EXERCISE GOAL - Return the records exactly, from the first line through the "s.totals := rfl" line.

INFORMATION SUPPLIED -
___

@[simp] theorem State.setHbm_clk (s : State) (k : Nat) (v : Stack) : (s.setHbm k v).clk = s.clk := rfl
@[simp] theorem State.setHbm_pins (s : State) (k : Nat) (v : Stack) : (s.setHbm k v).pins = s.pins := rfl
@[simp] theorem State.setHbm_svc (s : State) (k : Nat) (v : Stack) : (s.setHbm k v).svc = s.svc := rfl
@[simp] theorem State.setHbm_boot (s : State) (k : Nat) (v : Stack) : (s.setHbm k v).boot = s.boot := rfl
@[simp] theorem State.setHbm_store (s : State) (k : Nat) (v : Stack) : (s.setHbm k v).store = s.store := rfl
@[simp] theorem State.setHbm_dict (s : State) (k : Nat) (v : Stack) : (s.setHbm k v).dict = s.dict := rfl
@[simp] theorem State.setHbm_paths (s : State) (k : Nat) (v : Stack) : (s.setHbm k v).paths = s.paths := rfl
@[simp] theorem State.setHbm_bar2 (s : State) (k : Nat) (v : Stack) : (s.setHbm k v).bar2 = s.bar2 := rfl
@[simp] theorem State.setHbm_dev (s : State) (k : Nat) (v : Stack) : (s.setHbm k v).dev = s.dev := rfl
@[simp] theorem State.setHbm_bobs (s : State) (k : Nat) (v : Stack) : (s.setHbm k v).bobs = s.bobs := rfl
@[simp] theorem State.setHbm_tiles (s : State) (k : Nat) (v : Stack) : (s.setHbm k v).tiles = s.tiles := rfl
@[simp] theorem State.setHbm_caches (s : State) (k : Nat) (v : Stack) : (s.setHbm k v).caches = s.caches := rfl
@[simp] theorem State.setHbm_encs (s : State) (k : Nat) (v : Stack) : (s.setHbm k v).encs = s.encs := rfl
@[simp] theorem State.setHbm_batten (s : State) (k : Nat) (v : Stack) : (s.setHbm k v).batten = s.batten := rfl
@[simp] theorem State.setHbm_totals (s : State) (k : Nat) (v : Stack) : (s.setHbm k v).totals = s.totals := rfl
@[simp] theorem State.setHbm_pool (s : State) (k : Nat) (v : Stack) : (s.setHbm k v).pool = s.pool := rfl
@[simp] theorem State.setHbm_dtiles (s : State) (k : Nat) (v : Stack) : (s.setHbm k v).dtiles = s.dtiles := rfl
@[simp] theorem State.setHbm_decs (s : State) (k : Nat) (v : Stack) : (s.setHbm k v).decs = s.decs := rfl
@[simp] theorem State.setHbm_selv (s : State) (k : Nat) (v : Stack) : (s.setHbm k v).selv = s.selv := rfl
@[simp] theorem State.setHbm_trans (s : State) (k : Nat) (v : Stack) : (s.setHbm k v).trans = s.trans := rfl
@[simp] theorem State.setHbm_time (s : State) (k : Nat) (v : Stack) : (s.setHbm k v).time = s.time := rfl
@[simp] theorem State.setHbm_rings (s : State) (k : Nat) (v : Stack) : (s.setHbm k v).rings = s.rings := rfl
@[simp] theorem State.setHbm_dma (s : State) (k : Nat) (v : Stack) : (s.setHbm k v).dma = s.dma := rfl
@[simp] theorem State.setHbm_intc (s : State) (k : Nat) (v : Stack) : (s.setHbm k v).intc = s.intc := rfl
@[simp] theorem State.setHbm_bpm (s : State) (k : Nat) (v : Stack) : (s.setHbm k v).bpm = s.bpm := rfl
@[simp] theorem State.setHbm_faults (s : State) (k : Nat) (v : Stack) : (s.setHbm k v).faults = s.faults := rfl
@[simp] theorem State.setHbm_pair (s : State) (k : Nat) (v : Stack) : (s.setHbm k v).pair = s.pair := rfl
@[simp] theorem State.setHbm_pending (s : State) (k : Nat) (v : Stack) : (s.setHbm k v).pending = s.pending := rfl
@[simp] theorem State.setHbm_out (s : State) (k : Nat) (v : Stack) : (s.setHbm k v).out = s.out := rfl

___

WRITTEN REPLY -
@[simp] theorem State.setHbm_clk (s : State) (k : Nat) (v : Stack) : (s.setHbm k v).clk = s.clk := rfl
@[simp] theorem State.setHbm_pins (s : State) (k : Nat) (v : Stack) : (s.setHbm k v).pins = s.pins := rfl
@[simp] theorem State.setHbm_svc (s : State) (k : Nat) (v : Stack) : (s.setHbm k v).svc = s.svc := rfl
@[simp] theorem State.setHbm_boot (s : State) (k : Nat) (v : Stack) : (s.setHbm k v).boot = s.boot := rfl
@[simp] theorem State.setHbm_store (s : State) (k : Nat) (v : Stack) : (s.setHbm k v).store = s.store := rfl
@[simp] theorem State.setHbm_dict (s : State) (k : Nat) (v : Stack) : (s.setHbm k v).dict = s.dict := rfl
@[simp] theorem State.setHbm_paths (s : State) (k : Nat) (v : Stack) : (s.setHbm k v).paths = s.paths := rfl
@[simp] theorem State.setHbm_bar2 (s : State) (k : Nat) (v : Stack) : (s.setHbm k v).bar2 = s.bar2 := rfl
@[simp] theorem State.setHbm_dev (s : State) (k : Nat) (v : Stack) : (s.setHbm k v).dev = s.dev := rfl
@[simp] theorem State.setHbm_bobs (s : State) (k : Nat) (v : Stack) : (s.setHbm k v).bobs = s.bobs := rfl
@[simp] theorem State.setHbm_tiles (s : State) (k : Nat) (v : Stack) : (s.setHbm k v).tiles = s.tiles := rfl
@[simp] theorem State.setHbm_caches (s : State) (k : Nat) (v : Stack) : (s.setHbm k v).caches = s.caches := rfl
@[simp] theorem State.setHbm_encs (s : State) (k : Nat) (v : Stack) : (s.setHbm k v).encs = s.encs := rfl
@[simp] theorem State.setHbm_batten (s : State) (k : Nat) (v : Stack) : (s.setHbm k v).batten = s.batten := rfl
@[simp] theorem State.setHbm_totals (s : State) (k : Nat) (v : Stack) : (s.setHbm k v).totals = s.totals := rfl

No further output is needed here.